Happy New Year!!!
What emoji does one insert now? One cannot escape the emoji. It’s a trend that has caught on – mere words now appear so dry, inexpressive; a pictogram depicting emotions lend them completeness! It may mean words are losing their inherent power to move us and minimalistic visuals of straight and curved lines do the job better. But that’s how it is. You don’t question or reason with trends. Let’s move on.
The standard rule is to have a smiling face radiating cheerfulness. It comes in several variations, with or without a wink, with or without a halo, size of the smile between small and extra large and so on. You can pick any. But that would be so last year! Didn’t you choose them in the previous years too? The new year is supposed to about fresh beginnings.
Then what do you pick for 2022? A good way to decide that would be assess how you lived through 2021 and ended it. Did the radiant January smile gradually transform into a frown by the December or did it assume more glow and vibrancy as the year progressed? Sure this was no normal year. Life oscillated between despair and hope in the shadow of the pandemic, an overhang of 2020. As the virus turned more sinister and travelled faster than viral fake news, death visited homes with fearsome regularity.

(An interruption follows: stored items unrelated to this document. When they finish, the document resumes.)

/-! ### `Engine.atRest` (10_state.md R30) -/

@[simp] theorem Engine.atRest_BOUND (e : Engine) : e.atRest.BOUND = e.BOUND := rfl
@[simp] theorem Engine.atRest_BUSY (e : Engine) : e.atRest.BUSY = false := rfl
@[simp] theorem Engine.atRest_FAULT (e : Engine) : e.atRest.FAULT = e.FAULT := rfl
@[simp] theorem Engine.atRest_CAUSE (e : Engine) : e.atRest.CAUSE = e.CAUSE := rfl
@[simp] theorem Engine.atRest_VSEL (e : Engine) : e.atRest.VSEL = e.VSEL := rfl
@[simp] theorem Engine.atRest_S (e : Engine) : e.atRest.S = e.S := rfl
@[simp] theorem Engine.atRest_DOUT (e : Engine) : e.atRest.DOUT = e.DOUT := rfl
@[simp] theorem Engine.atRest_A (e : Engine) : e.atRest.A = e.A := rfl
@[simp] theorem Engine.atRest_BLK (e : Engine) : e.atRest.BLK = e.BLK := rfl
@[simp] theorem Engine.atRest_LEN (e : Engine) : e.atRest.LEN = e.LEN := rfl
@[simp] theorem Engine.atRest_CTX (e : Engine) : e.atRest.CTX = e.CTX := rfl
@[simp] theorem Engine.atRest_SEQ (e : Engine) : e.atRest.SEQ = Seq.rest := rfl
@[simp] theorem Engine.atRest_rst (e : Engine) : e.atRest.rst = e.rst := rfl
@[simp] theorem Engine.atRest_cmdValid (e : Engine) : e.atRest.cmdValid = e.cmdValid := rfl
@[simp] theorem Engine.atRest_cmd (e : Engine) : e.atRest.cmd = e.cmd := rfl
@[simp] theorem Engine.atRest_blkIn (e : Engine) : e.atRest.blkIn = e.blkIn := rfl
@[simp] theorem Engine.atRest_ctxIn (e : Engine) : e.atRest.ctxIn = e.ctxIn := rfl
@[simp] theorem Engine.atRest_rsp (e : Engine) : e.atRest.rsp = e.rsp := rfl
@[simp] theorem Engine.atRest_host (e : Engine) : e.atRest.host = e.host := rfl

/-! ### `Engine.finish` (45_sequencer.md R161, 10_state.md R32) -/

@[simp] theorem Engine.finish_BOUND (d : BitVec 7) (v : BitVec 2) (c : Bytes 200) (e : Engine) : (e.finish d v c).BOUND = e.BOUND := rfl
@[simp] theorem Engine.finish_BUSY (d : BitVec 7) (v : BitVec 2) (c : Bytes 200) (e : Engine) : (e.finish d v c).BUSY = false := rfl
@[simp] theorem Engine.finish_FAULT (d : BitVec 7) (v : BitVec 2) (c : Bytes 200) (e : Engine) : (e.finish d v c).FAULT = e.FAULT := rfl
@[simp] theorem Engine.finish_CAUSE (d : BitVec 7) (v : BitVec 2) (c : Bytes 200) (e : Engine) : (e.finish d v c).CAUSE = e.CAUSE := rfl
@[simp] theorem Engine.finish_VSEL (d : BitVec 7) (v : BitVec 2) (c : Bytes 200) (e : Engine) : (e.finish d v c).VSEL = e.VSEL := rfl
@[simp] theorem Engine.finish_S (d : BitVec 7) (v : BitVec 2) (c : Bytes 200) (e : Engine) : (e.finish d v c).S = e.S := rfl
@[simp] theorem Engine.finish_DOUT (d : BitVec 7) (v : BitVec 2) (c : Bytes 200) (e : Engine) : (e.finish d v c).DOUT = e.DOUT := rfl
@[simp] theorem Engine.finish_A (d : BitVec 7) (v : BitVec 2) (c : Bytes 200) (e : Engine) : (e.finish d v c).A = e.A := rfl
@[simp] theorem Engine.finish_BLK (d : BitVec 7) (v : BitVec 2) (c : Bytes 200) (e : Engine) : (e.finish d v c).BLK = e.BLK := rfl
@[simp] theorem Engine.finish_LEN (d : BitVec 7) (v : BitVec 2) (c : Bytes 200) (e : Engine) : (e.finish d v c).LEN = e.LEN := rfl
@[simp] theorem Engine.finish_CTX (d : BitVec 7) (v : BitVec 2) (c : Bytes 200) (e : Engine) : (e.finish d v c).CTX = e.CTX := rfl
@[simp] theorem Engine.finish_SEQ (d : BitVec 7) (v : BitVec 2) (c : Bytes 200) (e : Engine) : (e.finish d v c).SEQ = Seq.rest := rfl
@[simp] theorem Engine.finish_rst (d : BitVec 7) (v : BitVec 2) (c : Bytes 200) (e : Engine) : (e.finish d v c).rst = e.rst := rfl
@[simp] theorem Engine.finish_cmdValid (d : BitVec 7) (v : BitVec 2) (c : Bytes 200) (e : Engine) :
    (e.finish d v c).cmdValid = e.cmdValid := rfl
@[simp] theorem Engine.finish_cmd (d : BitVec 7) (v : BitVec 2) (c : Bytes 200) (e : Engine) : (e.finish d v c).cmd = e.cmd := rfl
@[simp] theorem Engine.finish_blkIn (d : BitVec 7) (v : BitVec 2) (c : Bytes 200) (e : Engine) : (e.finish d v c).blkIn = e.blkIn := rfl
@[simp] theorem Engine.finish_ctxIn (d : BitVec 7) (v : BitVec 2) (c : Bytes 200) (e : Engine) : (e.finish d v c).ctxIn = e.ctxIn := rfl
@[simp] theorem Engine.finish_rsp (d : BitVec 7) (v : BitVec 2) (c : Bytes 200) (e : Engine) :
    (e.finish d v c).rsp = some (e.atRest.response d v c) := rfl
@[simp] theorem Engine.finish_host (d : BitVec 7) (v : BitVec 2) (c : Bytes 200) (e : Engine) : (e.finish d v c).host = e.host := rfl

We won’t get a clear number of the dead ever, but unending queues at the graveyards and bodies recovered from river sand beds offer us a glimpse of the magnitude of it.
Halfway through the year, the dance of devastation was at the crescendo. Horror stories jumped out of every nook and cranny of the country. And it was not only about people dead, but lives destroyed. Death of an earning member of a family meant a life in a downward spiral for the rest. Uncertainty and insecurity loomed as livelihoods were lost. Job cuts and salary-pruning probably had more numbing impact on families than deaths. They had entered a long, unending dark tunnel with no light visible at the end of it. Again, we won’t ever get the numbers of families entering the tunnel, but a look around tells you it is not a small number.
No emoji would ever capture the sense of gloom and despair. However, as the smiley at the beginning of the year seemed like a sad joke or futile wishful thinking, there was a flickering glimmer of hope. Vaccination had begun its long trudge towards attaining the critical mass. The virus appeared to have lost some sting. Life was beginning to make an unsteady move towards normal. Roads were filling up again, as were offices and public spaces. Livelihoods were getting restored. As the year drew to a close, expectation of good glowed bright.
The roller-coaster of a ride, however, had not ended. We had a new mutant of the virus on the horizon: Omicron. It has started its rapid fire spread elsewhere in the world. We are in the wait-and- watch mode again. Apprehensions about its size and shape have started building in the mass psyche .
As we enter the New Year, the sense of deja vu grips us. Is there an emoji for that feeling? Perhaps there can never be. We don’t know how the year is going to shape up; how many among us will leave us permanently, or how many livelihoods would get lost. Our collective knowledge of centuries, and the intensive crash course on viruses over the last two years, are proving hopelessly ineffective once more.
Meanwhile, amid all the tragic circumstances around us, we continued to display our worse as human beings. There was too much hate in the air, too much malice. More Indians were hating Indians than ever before. Tragedy mellows people, but it seems to have made the predatory beast in us more aggressive. Blame it on politics or our willingness to be treated as political animals or the inherent nastiness in us, at times it is difficult to decide which is more dangerous, the mutating virus or hatred going around.
If we need to choose an emoji, let’s make it a pensive one. It won’t be appropriate for the occasion, but at least it won’t be telling lies.